No one from Stein's company, Eagle investments, answered the door or returned calls requesting an interview.
UQAM urban planning professor David Hanna calls it the tip of the iceberg.
“It is absolutely no surprise to me that Michael Applebaum is in deep trouble today,” said Hanna, who acted as a whistleblower, submitting files to the Charbonneau Commission on two projects.
He questions the profitable land flip at what's now the Vista Seniors’ Home on Cote-Saint-Luc Rd. and a zoning change that allowed a developer with Mafia connections to build condos on Upper Lachine Rd.
“(There were) massive violations of urban planning law in both of those projects,” he alleged.
There have been no charges relating to those projects.
Who will take over?
Some names are being floated around for the position of the third mayor in a year, including Saint-Laurent borough Mayor Alan Desousa and Cote-des-Neiges councillor Helen Fotopolous.
Some councillors would like to see one person endorsed by everyone, while others are asking for an election. All agree the city needs someone who steer the city until the elections.
Lionel Perez, the current CDN-NDG borough mayor, said any new mayor needs to put a fresh face on the city.

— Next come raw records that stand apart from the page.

-- ==== Sys2Proof/Laws/Requests.lean ====
section
/-! SUPPORT. The account of the ADC's conversion requests (R258): each operation of the ADC master keeps it. -/

namespace Sys2Proof.Machine

/-- The requests in `l` are those that the holds and the button unit wait for (the clauses of `State.RequestsSound`). -/
def ReqInv (s : State) (l : List AdcReq) : Prop :=
  l.count .host = s.awaitsVoltage.toNat ∧ l.count .press = s.awaitsBar.toNat ∧ l.count .btn = s.btn.polling.toNat ∧
  (s.cfg.btnMode = .pins → s.btn.polling = false)

theorem ReqInv.congr {s s' : State} {l} (h : ReqInv s l) (hp : s'.port = s.port) (hb : s'.btn.polling = s.btn.polling)
   (hc : s'.cfg = s.cfg) : ReqInv s' l := by
  unfold ReqInv State.awaitsVoltage State.awaitsBar at *
  rw [hp, hb, hc]; exact h

/-- The port is held by one command. -/
theorem awaits_excl (s : State) : ¬ (s.awaitsVoltage = true ∧ s.awaitsBar = true) := by
  unfold State.awaitsVoltage State.awaitsBar
  split <;> simp_all

/-- A delivery serves the request at the head (R255). -/
theorem deliver_req {s : State} {req l} (st v) (h : ReqInv s (req :: l)) : ReqInv (s.deliver req st v) l := by
  obtain ⟨a, b, c, d⟩ := h
  have e := awaits_excl s
  have x := s.awaitsVoltage.toNat_le
  have y := s.awaitsBar.toNat_le
  have z := s.btn.polling.toNat_le
  cases req
  · simp at a b c
    refine ⟨?_, ?_, by simpa [State.deliver] using c, d⟩ <;> simp [State.deliver, State.awaitsVoltage, State.awaitsBar]
    · have : s.awaitsVoltage = true := by cases hh : s.awaitsVoltage <;> simp_all
      simp [this] at a; simpa using a
    · have : s.awaitsVoltage = true := by cases hh : s.awaitsVoltage <;> simp_all
      have : s.awaitsBar = false := by cases hh : s.awaitsBar <;> simp_all
      rw [this] at b; simpa using b
  · simp at a b c
    refine ⟨by simpa [State.deliver, State.awaitsVoltage] using a, by simpa [State.deliver, State.awaitsBar] using b, ?_, ?_⟩
    · simp only [State.deliver]; rw [State.ladderDone_frame]
      have : s.btn.polling = true := by cases hh : s.btn.polling <;> simp_all
      simp [this] at c; simpa using c
    · simp only [State.deliver]; rw [State.ladderDone_frame]; simp
  · simp at a b c
    refine ⟨?_, ?_, by simpa [State.deliver] using c, d⟩ <;> simp [State.deliver, State.awaitsVoltage, State.awaitsBar]
    · have : s.awaitsBar = true := by cases hh : s.awaitsBar <;> simp_all
      have : s.awaitsVoltage = false := by cases hh : s.awaitsVoltage <;> simp_all
      rw [this] at a; simpa using a
    · have : s.awaitsBar = true := by cases hh : s.awaitsBar <;> simp_all
      simp [this] at b; simpa using b

/-- Starting the waiting requests keeps the account of them (R255, R258). -/
theorem startNext_req (l : List (BitVec 2 × AdcReq)) : ∀ (s : State), ReqInv s (l.map Prod.snd) → s.adc.phase = .idle → 
    s.timers.adcPoll = none → ReqInv (s.startNext l) (s.startNext l).adc.outstanding ∧ (s.startNext l).AdcSound := by
  induction l with
  | nil => intro s h hp ht; exact ⟨ReqInv.congr (s := s) (by simpa [Adc.outstanding, State.startNext, hp] using h) rfl rfl rfl, by simp [State.AdcSound, State.startNext, hp, ht]⟩
  | cons r l ih =>
    intro s h hp ht
    obtain ⟨ch, req⟩ := r
    rw [State.startNext_cons]
    split
    · refine ⟨ReqInv.congr ?_ (s := s) rfl rfl rfl, ?_⟩
      · simpa [Adc.outstanding] using h
      · simp [State.AdcSound, Timers.set]
    · apply ih
      · apply deliver_req
        exact h.congr rfl rfl rfl
      · simp
      · have := (State.deliver_touches { s with
          adc := { s.adc with phase := .idle, queue := l }
          outside := s.outside.nextAck.2
          bus := s.bus ++ [.write s.cfg.adcAddr (ptrConfig :: bytes16 (adcConfigWord s.cfg ch)) false] } req .ioerr zero64)
        cases req <;> simpa [State.deliver, Timers.set] using ht

/-- So does the end of a conversion. -/
theorem finish_req {s : State} {req} (st v) (h : ReqInv s (req :: s.adc.queue.map Prod.snd)) (ht : s.timers.adcPoll = none) :
   ReqInv (s.finish req st v) (s.finish req st v).adc.outstanding ∧ (s.finish req st v).AdcSound := by
  unfold State.finish
  simp only
  apply startNext_req
  · apply deliver_req
    exact ReqInv.congr (s := s) (by simpa using h) rfl rfl rfl
  · simp
  · cases req <;> simpa [State.deliver, Timers.set] using ht

/-- So does a new request. -/
theorem request_req {s : State} {ch req} (h : ReqInv s (req :: s.adc.outstanding)) (ha : s.AdcSound) :
   ReqInv (s.request ch req) (s.request ch req).adc.outstanding ∧ (s.request ch req).AdcSound := by
  unfold State.request
  unfold State.AdcSound at ha
  split
  · rename_i hp
    rw [hp] at ha
    apply startNext_req
    · simpa [Adc.outstanding, hp] using h
    · exact hp
    · exact ha.1
  · rename_i hp
    rw [hp] at ha
    refine ⟨ReqInv.congr (s := s) ?_ rfl rfl rfl, by simpa [State.AdcSound, hp] using ha⟩
    have e : ∀ x : AdcReq, List.count x (Adc.outstanding { s.adc with queue := s.adc.queue ++ [(ch, req)] }) =
        List.count x (req :: s.adc.outstanding) := fun x => by
      simp [Adc.outstanding, hp, List.count_cons, List.count_append]
      omega
    unfold ReqInv at *
    simp only [e]
    exact h

/-- So does a poll. -/
theorem poll_req {s : State} {ch req t0} (hp : s.adc.phase = .converting ch req t0) (h : ReqInv s s.adc.outstanding)
    (ht : s.timers.adcPoll = none) :
   ReqInv (s.poll req t0) (s.poll req t0).adc.outstanding ∧ (s.poll req t0).AdcSound := by
  have h' : ReqInv s (req :: s.adc.queue.map Prod.snd) := by simpa [Adc.outstanding, hp] using h
  have fr := s.readReg_frame ptrConfig
  unfold State.poll
  split
  · rename_i s1 h1
    rw [h1] at fr; simp only at fr
    apply finish_req
    · rw [fr]; exact h'.congr rfl rfl rfl
    · rw [fr]; exact ht
  · rename_i c s1 h1
    rw [h1] at fr; simp only at fr
    split
    · have fr2 := s1.readReg_frame ptrConversion
      split
      · rename_i s2 h2
        rw [h2] at fr2; simp only at fr2
        apply finish_req
        · rw [fr2, fr]; exact h'.congr rfl rfl rfl
        · rw [fr2, fr]; exact ht
      · rename_i raw s2 h2
        rw [h2] at fr2; simp only at fr2
        apply finish_req
        · rw [fr2, fr]; exact h'.congr rfl rfl rfl
        · rw [fr2, fr]; exact ht
    · split
      · apply finish_req
        · rw [fr]; exact h'.congr rfl rfl rfl
        · rw [fr]; exact ht
      · rename_i hlt
        rw [fr] at hlt ⊢
        refine ⟨ReqInv.congr (s := s) (by simpa [Adc.outstanding, hp] using h') rfl rfl rfl, ?_⟩
        simp [State.AdcSound, hp, Timers.set] at hlt ⊢
        omega

end Sys2Proof.Machine
end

“(It must be) someone that is above reproach. Someone that has been apolitical for the last two years or more. Someone that is fresh and new – someone who hasn't had their borough raided,” he said.
Candidates interested in the role can give their names Wednesday through Friday.
Two others arrested
Applebaum spent nearly 10 hours at the provincial police headquarters on Monday.

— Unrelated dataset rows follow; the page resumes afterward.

theorem Temp.AccumulatorLegal.shiftIn {c : Config} {t : Temp} (h : t.AccumulatorLegal c.tempFrameBits) (bit : Bool)
    (ts : U32) : (t.shiftIn c bit ts).AccumulatorLegal c.tempFrameBits := by
  unfold Temp.shiftIn
  simp only
  split
  · exact h.restart rfl rfl
  case isFalse more =>
    obtain ⟨below, small⟩ := h
    refine ⟨by simp only at more ⊢; omega, ?_⟩
    have shifted : t.word.toNat * 2 + bit.toNat < 2 ^ (t.bitCount + 1) := by
      have := bit.toNat_le
      rw [pow_succ]
      omega
    calc (BitVec.ofNat 32 ((t.word.toNat * 2 + bit.toNat) % 2 ^ c.tempFrameBits)).toNat
      _ ≤ (t.word.toNat * 2 + bit.toNat) % 2 ^ c.tempFrameBits := by
        rw [BitVec.toNat_ofNat]
        exact Nat.mod_le ..
      _ ≤ t.word.toNat * 2 + bit.toNat := Nat.mod_le ..
      _ < 2 ^ (t.bitCount + 1) := shifted

theorem Temp.AccumulatorLegal.fall {c : Config} {t : Temp} (h : t.AccumulatorLegal c.tempFrameBits) (ts : U32) :
    (t.fall c ts).AccumulatorLegal c.tempFrameBits := by
  have cleared : Temp.AccumulatorLegal c.tempFrameBits { t with lastRise := none } := h
  unfold Temp.fall
  simp only
  split
  · exact cleared.restart rfl rfl
  · exact cleared.shiftIn true ts
  · exact cleared.shiftIn false ts

theorem State.DecoderLegal.of_same {s t : State} (h : s.DecoderLegal) (cfg : t.cfg = s.cfg) (temp : t.temp = s.temp) :
    t.DecoderLegal := by
  unfold State.DecoderLegal
  rw [cfg, temp]
  exact h

theorem State.DecoderLegal.dispatch {s : State} (h : s.DecoderLegal) (ev : EdgeEvent) : (s.dispatch ev).DecoderLegal := by
  have owner : (s.ownerHandler ev).DecoderLegal := by
    unfold State.ownerHandler
    split
    · unfold State.tempEdge
      cases ev.level with
      | true => exact h
      | false => exact Temp.AccumulatorLegal.fall h ev.ts
    · exact h.of_same (by simp) (by simp)
    · rw [State.flowEdge_frame]
      exact h
    all_goals exact h
  exact owner.of_same (by simp [State.dispatch]) (by simp [State.dispatch])

theorem HostEffect.temp {s t : State} (effect : HostEffect s t) : t.temp = s.temp := by
  cases effect with
  | asksVoltage | asksBar => simp
  | _ => rfl

theorem EnvEffect.decoderLegal {s t : State} (effect : EnvEffect s t) (h : s.DecoderLegal) : t.DecoderLegal := by
  cases effect with
  | dispatches p l ev => exact State.DecoderLegal.dispatch (s := s.setPin p { s.pin p with inLevel := l }) h ev
  | _ => exact h

theorem FireEffect.temp {s t : State} {a : Action} (effect : FireEffect s a t) : t.temp = s.temp := by
  cases effect with
  | noEcho | pollsButtons | pollsAdc | ticks => simp
  | _ => rfl

/-! ### The stopwatch (R32, R231, R232) -/

theorem State.ClockLegal.of_same {s t : State} (h : s.ClockLegal) (now : t.now = s.now) (clk : t.clk = s.clk) :
    t.ClockLegal := by
  unfold State.ClockLegal
  rw [now, clk]
  exact h

theorem HostEffect.clockLegal {s t : State} (effect : HostEffect s t) (h : s.ClockLegal) : t.ClockLegal := by
  have ⟨started, order, stopped⟩ := h
  cases effect with
  | asksVoltage | asksBar => exact .of_same h (by simp) (by simp)
  | startsClock => exact ⟨le_refl s.now, fun idle => Bool.noConfusion idle, stopped⟩
  | stopsClock => exact ⟨started, fun _ => started, le_refl s.now⟩
  | _ => exact h

theorem EnvEffect.clockLegal {s t : State} (effect : EnvEffect s t) (h : s.ClockLegal) : t.ClockLegal := by
  have ⟨started, order, stopped⟩ := h
  cases effect with
  | dispatches => exact .of_same h (by simp) (by simp)
  | passes admits =>
    have later := (State.now_lt_of_admits admits).le
    exact ⟨started.trans later, order, stopped.trans later⟩
  | _ => exact h

theorem FireEffect.clockLegal {s t : State} {a : Action} (effect : FireEffect s a t) (h : s.ClockLegal) :
    t.ClockLegal := by
  cases effect with
  | noEcho | pollsButtons | pollsAdc | ticks => exact .of_same h (by simp) (by simp)
  | _ => exact h

theorem FireEffect.cfg {s t : State} {a : Action} (effect : FireEffect s a t) : t.cfg = s.cfg := effect.sameWiring.1

theorem HostEffect.cfg {s t : State} (effect : HostEffect s t) : t.cfg = s.cfg := effect.sameWiring.1

/-- Settles O53: each unit's fields are kept by every effect. -/
theorem stepKeepsUnitsLegal : Obligations.StepKeepsUnitsLegal := by
  intro s t init h
  refine step_keeps (P := fun s => s.PwmLegal ∧ s.QueueLegal ∧ s.DecoderLegal ∧ s.ClockLegal) h init
    (fun _ legal => legal) ?host ?env ?fires (fun legal => legal)
  case host =>
    rintro s t legal - effect ⟨pwm, queue, decoder, clock⟩
    exact ⟨effect.pwmLegal (legal_of_wellFormed legal) pwm, effect.queueLegal legal queue,
      decoder.of_same effect.cfg effect.temp, effect.clockLegal clock⟩
  case env =>
    rintro s t - effect ⟨pwm, queue, decoder, clock⟩
    exact ⟨effect.pwmLegal pwm, effect.queueLegal queue, effect.decoderLegal decoder, effect.clockLegal clock⟩
  case fires =>
    rintro s t a due legal - - effect ⟨pwm, queue, decoder, clock⟩
    exact ⟨effect.pwmLegal (s := s.cancel a) (legal_of_wellFormed legal) pwm,
      effect.queueLegal (s := s.cancel a) legal queue, decoder.of_same effect.cfg effect.temp,
      effect.clockLegal (s := s.cancel a) clock⟩

/-! ### The buttons (R44, R390 to R393) -/

theorem State.ButtonsLegal.of_same {s t : State} (h : s.ButtonsLegal) (cfg : t.cfg = s.cfg) (btn : t.btn = s.btn) :
    t.ButtonsLegal := by
  unfold State.ButtonsLegal
  rw [cfg, btn]
  exact h

theorem State.ButtonsLegal.applyMask {s : State} (h : s.ButtonsLegal) {m : U32} (small : m.toNat < 2 ^ s.cfg.nbtn) :
    (s.applyMask m).ButtonsLegal := by
  obtain ⟨-, full⟩ := h
  rw [State.applyMask_eq]
  exact ⟨small, (length_stampChanges ..).trans full⟩

theorem State.pinMask_lt (s : State) : s.pinMask.toNat < 2 ^ s.cfg.nbtn := by
  rw [State.pinMask_eq, BitVec.toNat_ofNat]
  exact (Nat.mod_le ..).trans_lt (lowSum_lt ..)

/-- The nearest entry is one of the table. -/
theorem nearest_lt {v : Rat} {table : List Real64} {i j : Nat} {d : Rat} (h : nearest v table i = some (j, d)) :
    j < i + table.length := by
  induction table generalizing i j d with
  | nil => cases h
  | cons x rest ih =>
    unfold nearest at h
    rw [List.length_cons]
    split at h
    · obtain ⟨rfl, -⟩ : i = j ∧ _ := by simpa using h
      omega
    case h_2 k e later =>
      have := ih later
      split at h
      · obtain ⟨rfl, -⟩ : k = j ∧ _ := by simpa using h
        omega
      · obtain ⟨rfl, -⟩ : i = j ∧ _ := by simpa using h
        omega

/-- A ladder answers no button, or an entry of its table, which has at most `2^NBTN` (R10, R392). -/
theorem ladder_lt {c : Config} (legal : c.wellFormed = true) (v : Real64) :
    (ladder c.ladderTable v).toNat < 2 ^ c.nbtn := by
  unfold ladder
  split
  case h_2 => exact Nat.two_pow_pos _
  case h_1 tol j d _ found =>
    split
    case isFalse => exact Nat.two_pow_pos _
    case isTrue =>
      have inTable : j < 0 + c.ladderTable.length := nearest_lt found
      obtain ⟨-, -, -, -, -, ok, -⟩ := (wellFormed_iff c).1 legal
      have fits : c.ladderTable.length ≤ 2 ^ c.nbtn := by
        simp only [Config.ladderOk, Bool.or_eq_true, Bool.and_eq_true, decide_eq_true_eq, List.isEmpty_iff] at ok
        rcases ok with ⟨-, none⟩ | ⟨⟨-, most⟩, -⟩
        · simp [none]
        · exact most
      rw [BitVec.toNat_ofNat]
      exact (Nat.mod_le ..).trans_lt (by omega)

theorem buttonsLegal_adcInvariant : AdcInvariant State.ButtonsLegal where
  traffic _ _ _ _ h := h
  complete _ _ h := h
  polling _ h := h
  apply v legal h := h.applyMask (ladder_lt legal v)

/-- Settles O54: only a poll of the buttons and the end of their conversion apply a mask, of which both the pins' and the
ladder's are small enough. -/
theorem stepKeepsButtonsLegal : Obligations.StepKeepsButtonsLegal := by
  intro s t _ init h
  refine step_keeps (P := State.ButtonsLegal) h init (fun _ legal => legal) ?host ?env ?fires (fun legal => legal)
  case host =>
    intro s t legal _ effect buttons
    cases effect with
    | asksVoltage | asksBar => exact buttonsLegal_adcInvariant.request (by exact legal) _ _ buttons
    | _ => exact buttons
  case env =>
    intro s t _ effect buttons
    cases effect with
    | dispatches => exact buttons.of_same (by simp) (by simp)
    | _ => exact buttons
  case fires =>
    intro s t a due legal _ _ effect buttons
    have buttons : (s.cancel a).ButtonsLegal := buttons
    have legal : (s.cancel a).cfg.wellFormed = true := legal
    generalize s.cancel a = s at *
    cases effect with
    | noEcho | ticks => exact buttons.of_same (by simp) (by simp)
    | pollsButtons => exact buttonsLegal_adcInvariant.btnPoll legal (buttons.applyMask s.pinMask_lt) buttons
    | pollsAdc => exact buttonsLegal_adcInvariant.poll legal _ _ buttons
    | _ => exact buttons

end Sys2Proof.Machine

/-! SUPPORT. The schedule (R39, R40, R255, R431, R470): what each effect keeps of the due times, of the host's deadline, of the
conversion's poll and of the regulator's tick, and the statements that every step keeps them and none faults. -/

namespace Sys2Proof.Machine

/-! ### Due times (R470) -/

theorem State.NoOverdue.touches {l : List Action} {s t : State} (h : s.NoOverdue) (touch : Touches l s t) :
    t.NoOverdue := by
  obtain ⟨now, timers⟩ := touch
  intro a due pending
  rw [now]
  rcases timers a with same | ⟨-, cleared | ⟨d, later, set⟩⟩
  · exact h a due (same ▸ pending)
  · rw [cleared] at pending; cases pending
  · rw [set] at pending; cases pending; exact later

theorem cancel_touches (s : State) (a : Action) : Touches [a] s (s.cancel a) :=
  .set (a := a) (due := none) rfl rfl (by simp) (by simp)

theorem HostEffect.touches {s t : State} (effect : HostEffect s t) : Touches Action.all s t := by
  cases effect with
  | pulses | awaitsEdge | awaitsSample => exact .set (a := .hostDeadline) rfl rfl (by simp) (by simp)
  | asksVoltage | asksBar =>
    exact Touches.trans (.of_eq rfl rfl) ((State.request_touches_lifts _ _ _).1.mono (by simp))
  | measures | awaitsMeasurement =>
    exact .set (a := .rangeHostTrig) (due := some s.startTime) rfl rfl (by simp) (by simpa using s.now_le_startTime)
  | startsReg | restartsReg => exact .set (a := .regTick) (due := some s.now) rfl rfl (by simp) (by simp)
  | stopsReg => exact .set (a := .regTick) (due := none) rfl rfl (by simp) (by simp)
  | _ => exact .of_eq rfl rfl

/-- A dispatch behind a pin's write touches what a dispatch touches. -/
theorem setPin_dispatch_touches_lifts (s : State) (p : Nat) (x : Pin) (ev : EdgeEvent) :
    Touches [.hostDeadline, .rangeHostTrig, .rangeSample, .rangeRetry, .rangeEchoTimeout, .flowIdle] s
      ((s.setPin p x).dispatch ev) ∧ Lifts s ((s.setPin p x).dispatch ev) := by
  obtain ⟨touches, lifts⟩ := (s.setPin p x).dispatch_touches_lifts ev
  exact ⟨Touches.trans (.of_eq rfl rfl) touches, Lifts.trans (.of_eq rfl rfl) lifts⟩

/-- An admissible time passes no due time. -/
theorem State.NoOverdue.passes {s : State} {t : Nat} (admits : s.admits t = true) :
    State.NoOverdue { s with now := t } := by
  simp only [State.admits, Bool.and_eq_true, decide_eq_true_eq, List.all_eq_true] at admits
  obtain ⟨-, each⟩ := admits
  intro a due pending
  have bound := each a (Action.mem_all a)
  have pending : s.timers.get a = some due := pending
  rw [pending] at bound
  simp only [Bool.and_eq_true, decide_eq_true_eq] at bound
  exact bound.2

theorem EnvEffect.noOverdue {s t : State} (effect : EnvEffect s t) (h : s.NoOverdue) : t.NoOverdue := by
  cases effect with
  | dispatches p l ev => exact h.touches (setPin_dispatch_touches_lifts s p _ ev).1
  | passes admits => exact .passes admits
  | _ => exact h

theorem FireEffect.fire_eq {s t : State} {a : Action} (effect : FireEffect s a t) : fire a s = .next t := by
  cases effect with
  | endsPulse held | edgeTimeout held | readyTimeout held => simp only [fire, deadline, held]
  | pollsAdc flight => simp only [fire, flight]
  | ticks running => exact fire_regTick_of_running running
  | _ => rfl

/-! ### The host's deadline (R40) -/

theorem State.HoldSound.lifts {s t : State} (h : s.HoldSound) (lifts : Lifts s t) : t.HoldSound := by
  rcases lifts with ⟨port, deadline⟩ | ⟨idle, cleared⟩
  · unfold State.HoldSound
    rw [port, deadline]
    exact h
  · unfold State.HoldSound
    rw [idle]
    exact cleared

theorem State.HoldSound.deadline_none {s : State} (h : s.HoldSound) (idle : s.port = .idle) :
    s.timers.hostDeadline = none := by
  unfold State.HoldSound at h
  rwa [idle] at h

/-- A command that holds an IDLE port without a deadline leaves none pending. -/
theorem State.HoldSound.hold {s : State} (h : s.HoldSound) (idle : s.port = .idle) (op : HeldOp) :
    (s.hold op).HoldSound := ⟨h.deadline_none idle, fun deadline => absurd deadline (by simp)⟩

theorem HostEffect.holdSound {s t : State} (idle : s.port = .idle) (effect : HostEffect s t) (h : s.HoldSound) :
    t.HoldSound := by
  cases effect with
  | pulses | awaitsEdge | awaitsSample => exact ⟨rfl, fun _ => rfl⟩
  | asksVoltage ch => exact (h.hold idle _).lifts (State.request_touches_lifts _ _ _).2
  | asksBar => exact (h.hold idle _).lifts (State.request_touches_lifts _ _ _).2
  | measures => exact h.hold idle .measure
  | awaitsMeasurement => exact h.hold idle .ready
  | _ => exact h

theorem EnvEffect.holdSound {s t : State} (effect : EnvEffect s t) (h : s.HoldSound) : t.HoldSound := by
  cases effect with
  | dispatches p l ev => exact h.lifts (setPin_dispatch_touches_lifts s p _ ev).2
  | _ => exact h

/-- The deadline's own action ends the hold; every other one leaves the deadline alone or ends the hold with it. -/
theorem FireEffect.holdSound {s t : State} {a : Action} (effect : FireEffect (s.cancel a) a t) (h : s.HoldSound) :
    t.HoldSound := by
  by_cases deadline : a = .hostDeadline
  · subst deadline
    cases effect <;> rfl
  · exact h.lifts ((cancel_lifts s deadline).trans (fire_lifts effect.fire_eq))

/-! ### The conversion's poll (R255, R258) -/

theorem State.AdcSound.of_same {s t : State} (h : s.AdcSound) (cfg : t.cfg = s.cfg) (adc : t.adc = s.adc)
    (poll : t.timers.adcPoll = s.timers.adcPoll) : t.AdcSound := by
  unfold State.AdcSound
  rw [cfg, adc, poll]
  exact h

theorem State.deliver_adcPoll (s : State) (req : AdcReq) (st : Status) (v : Real64) :
    (s.deliver req st v).timers.adcPoll = s.timers.adcPoll := by
  cases req with
  | host => rfl
  | press => rfl
  | btn => simp [State.deliver]

/-- Starting the next request leaves a poll exactly for the one that started. -/
theorem State.startNext_adcSound (l : List (BitVec 2 × AdcReq)) {s : State} (idle : s.adc.phase = .idle)
    (unpolled : s.timers.adcPoll = none) : (s.startNext l).AdcSound := by
  induction l generalizing s with
  | nil => simp [State.AdcSound, State.startNext, idle, unpolled]
  | cons r l ih =>
    rw [State.startNext_cons]
    split
    · simp [State.AdcSound, Timers.set]
    · exact ih (by simp) (by rw [State.deliver_adcPoll]; exact unpolled)

theorem State.finish_adcSound {s : State} (req : AdcReq) (st : Status) (v : Real64)
    (unpolled : s.timers.adcPoll = none) : (s.finish req st v).AdcSound :=
  State.startNext_adcSound _ (by simp) (by rw [State.deliver_adcPoll]; exact unpolled)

Two other Montreal-area public figures were also arrested Monday: Jean Yves Bisson, a former director of permits who worked in Applebaum's west end borough, and Saulie Zajdel, who worked in a ministerial office for the federal Conservatives on ethnic outreach. Zajdel was charged with breach of trust, fraud and corruption.
Applebaum was elected interim mayor of Montreal after former mayor Gerald Tremblay resigned when a witness at a corruption inquiry said he turned a blind eye to illegal financing in his now-defunct political party.
Montreal city hall was raided by UPAC investigators last February, in a sweep that also targeted municipal offices in various boroughs of the city -- including the one Applebaum represented as a councillor for many years.
Gilles Vaillancourt, the former long-time mayor of nearby Laval, was also arrested in a sweep last month and charged with fraud and gangsterism.